GitHub logo AcaciaMan / village-square

Digital village square for local announcements, garage sales, and connections between neighbors and suppliers.

Village Square

A community web app for a rural village — connecting villagers, local producers (fishermen, farmers, crafters), and the yearly Village Day celebration.

Built with Go (stdlib only) + SQLite + plain HTML/CSS/JS — no frameworks, no build step.
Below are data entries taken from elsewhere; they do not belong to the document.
/-- Applies a function to the object a handle names, if its generation still is the handle's. -/
def State.modHandle (s : State) (h : BitVec 64) (f : Obj → Obj) : State :=
  { s with
    objs := s.objs.map (fun o => if o.home == hHome h && o.num == hObj h && o.e.gen == hGen h then f o else o)
    ghosts := s.ghosts.map (fun o => if o.home == hHome h && o.num == hObj h && o.e.gen == hGen h then f o else o) }

/-- Frees what a release leaves without a holder: retained versions that nothing needs (R462), of destroyed sequences the blocks
that no pin covers (R81, R331), and destroyed objects that no pin and no binding holds (R282). -/
def State.sweep (s : State) : State :=
  let covered (o : Obj) : Obj :=
    { o with maps := (s.liveMaps o).map (fun m => match m.2.2 with
        | .blocks bs => (m.1, m.2.1, .blocks (bs.filter (fun b => o.pins b.num)))
        | _ => m) }
  { s with
    objs := s.objs.map (fun o => { o with maps := s.liveMaps o, spilled := o.oldCopies })
    ghosts := (s.ghosts.filter (fun o => !o.binds.isEmpty || !o.blkPins.isEmpty || decide (0 < o.pagePins))).map covered }

/-- Releases the binding or pin of a handle register (R282). -/
def State.releaseHReg (s : State) (r : HReg) : State :=
  match r.bound with
  | some v => (s.modHandle r.h (fun o => o.unbind v)).sweep
  | none => if r.pinned then (s.modHandle r.h (fun o => o.unpin)).sweep else s

/-- Takes again the binding that a replay descriptor records (R463). -/
def State.bindRequest (s : State) (r : Request) : State :=
  match r.hreg.bound with
  | some v => s.modHandle r.hreg.h (fun o => o.bind v)
  | none => s
/-- Releases the binding that a replay descriptor records (R463). -/
def State.unbindRequest (s : State) (r : Option Request) : State :=
  match r with
  | some q => (match q.hreg.bound with
    | some v => (s.modHandle q.hreg.h (fun o => o.unbind v)).sweep
    | none => s)
  | none => s

/-- `TIER` summarises the descriptors of the object's own map, or of all its shards' maps; a descriptor of zeros places no page (R48). -/
def Obj.retier (o : Obj) : Obj :=
  let ts := (o.maps.filter (fun m => m.2.1 == .current && (m.1 == o.home || o.e.shmode != 0))).flatMap (fun m => match m.2.2 with
    | .slices _ => [0]
    | .pages ds => (ds.filter (fun d => d != 0)).map descTier
    | .blocks bs => bs.map (fun b => b.tier.toNat)
    | .nothing => [])
  match ts with
  | [] => o
  | t :: r => o.mod (fun e => { e with tier := if r.all (fun x => x == t) then BitVec.ofNat 3 t else 5 })

/-- Publishes (R60, R61, R462): the working copy becomes current, an old version is retained while something needs it, `LOC` and
`TIER` follow the maps, `VALUE` rises by one. -/
def Obj.publish (o : Obj) : Obj :=
  let bump (x : Obj) : Obj := x.mod (fun e => { e with value := e.value + 1 })
  if !o.e.wmode then bump o
  else
    let old := o.e.value
    let hasWork := o.maps.any (fun m => m.2.1 == .working)
    let cur := o.maps.filter (fun m => m.2.1 == .current)
    let work := o.maps.filter (fun m => m.2.1 == .working)
    let kept := o.maps.filter (fun m => m.2.1 != .current && m.2.1 != .working)
    let kept := kept ++ cur.map (fun m => (m.1, Ver.kept old, m.2.2))
    let now := if hasWork then work.map (fun m => (m.1, Ver.current, m.2.2)) else cur
    let loc := match now.find? (fun m => m.1 == o.home) with
      | some (_, _, .slices b) => b
      | some (_, _, .pages _) => if hasWork && o.workLoc != 0 then o.workLoc else o.e.loc
      | _ => o.e.loc
    bump ((({ o with maps := now ++ kept, dirty := [], workLoc := 0 } : Obj).mod (fun e => { e with loc := loc })).retier)

/-- Copies `n` bytes of memory. -/
def State.copyBytes (s : State) (src dst n : Nat) : State := s.store dst (s.bytes src n)

/-- Makes sure that the working copy of a versioned object holds page `p` of package `q` as its own (R61). `none`: no page
is free for it. An in-place object needs none. -/
def State.touchPage (s : State) (o : Obj) (q p : Nat) : Option (State × Obj) :=
  if !o.e.wmode then some (s, o)
  else
    -- the first store after a PUB creates the working copy
    let o := if o.maps.any (fun m => m.2.1 == .working) then o
      else { o with maps := o.maps ++ (o.maps.filter (fun m => m.2.1 == .current)).map (fun m => (m.1, Ver.working, m.2.2)) }
    if o.dirty.contains (q, p) then some (s, o)
    else match findMap o.maps q .working with
      | some (.pages ds) =>
        (match s.freeRun q o.e.part.toNat 1, ds[p]? with
        | some f, some d =>
          let s := s.copyBytes (s.phys (if descTier d = 3 then field d 60 51 else q) (descAddr d)) (s.phys q f) 65536
          let o := { o with maps := setMap o.maps q .working (.pages (ds.set p (mkDesc 1 0 f false true))), dirty := o.dirty ++ [(q, p)] }
          some (s.putObj o, o)
        | _, _ => none)
      | some (.slices base) =>
        let len := o.e.storageBytes (o.e.shardOn q)
        let n := ceilDiv len 65536
        (match s.freeSlices o.e.part.toNat len with
        | some f =>
          let s := s.copyBytes (s.phys q base.toNat) (s.phys q f) len
          let o := { o with maps := setMap o.maps q .working (.slices (BitVec.ofNat 48 f)), dirty := o.dirty ++ (List.range n).map (fun i => (q, i)) }
          some (s.putObj o, o)
        | none => match s.freeRun q o.e.part.toNat (n + ceilDiv (8 * n) 65536) with
        | some f =>
          let s := s.copyBytes (s.phys q base.toNat) (s.phys q f) len
          let ds := (List.range n).map (fun i => mkDesc 1 0 (f + 65536 * i) false true)
          let o := { o with
            maps := setMap o.maps q .working (.pages ds), dirty := o.dirty ++ (List.range n).map (fun i => (q, i))
            workLoc := if q = o.home then BitVec.ofNat 48 (f + 65536 * n) else o.workLoc }
          some (s.putObj o, o)
        | none => none)
      | _ => none

/-! ### Sequences -/

/-- `VALUE` of a sequence or counter as a number. -/
def Obj.val (o : Obj) : Nat := o.e.value.toNat

/-- How many sequences' maps hold a block, present or not: its `REFCNT` (R71). -/
def State.refcnt (s : State) (home : Nat) (addr : BitVec 48) : Nat :=
  (s.objs.filter (fun o => o.home == home && o.maps.any (fun m =>
    match m.2.2 with | .blocks bs => bs.any (fun b => b.addr == addr) | _ => false))).length

/-- The blocks of a sequence's map. -/
def Obj.blockList (o : Obj) : List Block :=
  match findMap o.maps o.home .current with | some (.blocks bs) => bs | _ => []
/-- Writes the blocks of a sequence's map. -/
def Obj.setBlocks (o : Obj) (bs : List Block) : Obj := { o with maps := setMap o.maps o.home .current (.blocks bs) }
/-- The descriptor of a block with its `REFCNT` (R71). -/
def State.blockDesc (s : State) (o : Obj) (b : Block) : BitVec 64 :=
  BitVec.ofNat 16 (s.refcnt o.home b.addr) ++ (b.addr.extractLsb' 4 44) ++ b.tier ++ BitVec.ofBool b.valid

/-- The free storage of one block of a sequence (R498). -/
def State.freeBlock (s : State) (o : Obj) : Option Nat := s.freeRun o.home o.e.part.toNat (ceilDiv (16 * o.e.rowb) 65536)

/-- Allocates the blocks numbered in the list that the map does not hold (R498); `none`: no room for one of them. -/
def State.allocBlocks (s : State) (o : Obj) : List Nat → Option (State × Obj)
  | [] => some (s, o)
  | b :: bs =>
    if o.blockList.any (fun x => x.num == b) then s.allocBlocks o bs
    else match s.freeBlock o with
      | none => none
      | some f =>
        let o := (o.setBlocks (o.blockList ++ [⟨b, BitVec.ofNat 48 f, 1, true, true⟩])).retier
        (s.putObj o).allocBlocks o bs

/-- The blocks that slots `a` to `b - 1` lie in. -/
def blocksOf (a b : Nat) : List Nat := if a < b then (List.range ((b + 15) / 16 - a / 16)).map (fun i => a / 16 + i) else []

/-- Slots RESERVED by an owner. -/
def Obj.reservedBy (o : Obj) (w : Owner) (i : Nat) : Bool := o.resv.any (fun r => decide (r.lo ≤ i ∧ i < r.hi) && r.owner == w)
/-- The first slot of `a` to `b - 1` that is not RESERVED by an owner. -/
def Obj.firstUnreserved (o : Obj) (w : Owner) (a b : Nat) : Option Nat := (List.range (b - a)).findSome? (fun i => if o.reservedBy w (a + i) then none else some (a + i))

/-- Takes slots `a` to `b - 1` out of the reservations. -/
def cutResv (a b : Nat) : List Resv → List Resv
  | [] => []
  | r :: t =>
    (if r.lo < min r.hi a then [{ r with hi := min r.hi a }] else []) ++
    (if max r.lo b < r.hi then [{ r with lo := max r.lo b }] else []) ++ cutResv a b t

/-- Raises a committed length past the committed ranges that touch it, as far as the list's length allows (R76). -/
def raise (ds : List (Nat × Nat)) : Nat → Nat → Nat
  | 0, v => v
  | n + 1, v => match ds.find? (fun d => decide (d.1 ≤ v ∧ v < d.2)) with | some d => raise ds n d.2 | none => v

/-- Marks slots `a` to `b - 1` COMMITTED and raises `VALUE` (R75, R76). -/
def Obj.commit (o : Obj) (a b : Nat) : Obj :=
  let ds := o.done ++ [(a, b)]
  let v := raise ds ds.length o.val
  { o with
    resv := cutResv a b o.resv
    done := ds.filter (fun d => decide (v < d.2))
    e := { o.e with value := BitVec.ofNat 64 v } }

/-- Seals at the current `VALUE` (R82). -/
def Obj.sealNow (o : Obj) : Obj :=
  { o with resv := [], done := [], e := { o.e with sealedBit := true, next := BitVec.ofNat 32 o.val } }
Short introduction video https://github.com/user-attachments/assets/cd99a68b-b613-4101-8467-571a12c5924e

Quick Start

# Prerequisites: Go 1.22+, GCC (for SQLite cgo)

# Clone and build
git clone https://github.com/<you>/village-square.git
cd village-square
go build -o village-square.exe .

# Seed with demo data (8 users, 18 posts, 6 events)
./village-square.exe --seed

# Start the server
./village-square.exe
# → http://localhost:8080
Enter fullscreen mode Exit fullscreen mode

Demo login: jan@village.nl / jan123 (or any seeded user — see db/seed.go)

Features

Phase 1 — Foundation & Auth

  • User registration and login with bcrypt-hashed passwords
  • Server-side sessions via secure HttpOnly cookies
  • Auth guard on protected pages (auto-redirect if not logged in)
  • GET /api/me returns the current user

Phase 2 — Posts & Marketplace

  • Create, view…

How I Built It

I wanted to keep the stack minimal and approachable for small communities to self‑host, so I went with:

  • Backend: Go standard library (net/http, database/sql, crypto/rand, bcrypt) with a small handler + middleware structure.
  • Database: SQLite via github.com/mattn/go-sqlite3, with migrations and a seeding command that creates demo users, posts, and Village Day events.
  • Frontend: Plain HTML, CSS, and vanilla JavaScript served from a /static folder (no frameworks, no build step).
  • Auth: Email + password with bcrypt hashing and server‑side session tokens stored in HttpOnly cookies, plus an auth guard for the dashboard and Village Day pages. ​

I structured the work in phases: foundation/auth, posts & marketplace, Village Day events, and finally polish/hardening (shared CSS/JS, toast notifications, responsive layout, logging, and limits). That made it achievable within a weekend while still feeling like a complete, coherent app for my village.

Since I had a bit more time, I didn’t just build a marketplace—I also added small features that nudge villagers to talk and help each other, like the new ‘I’m interested / I can help’ buttons.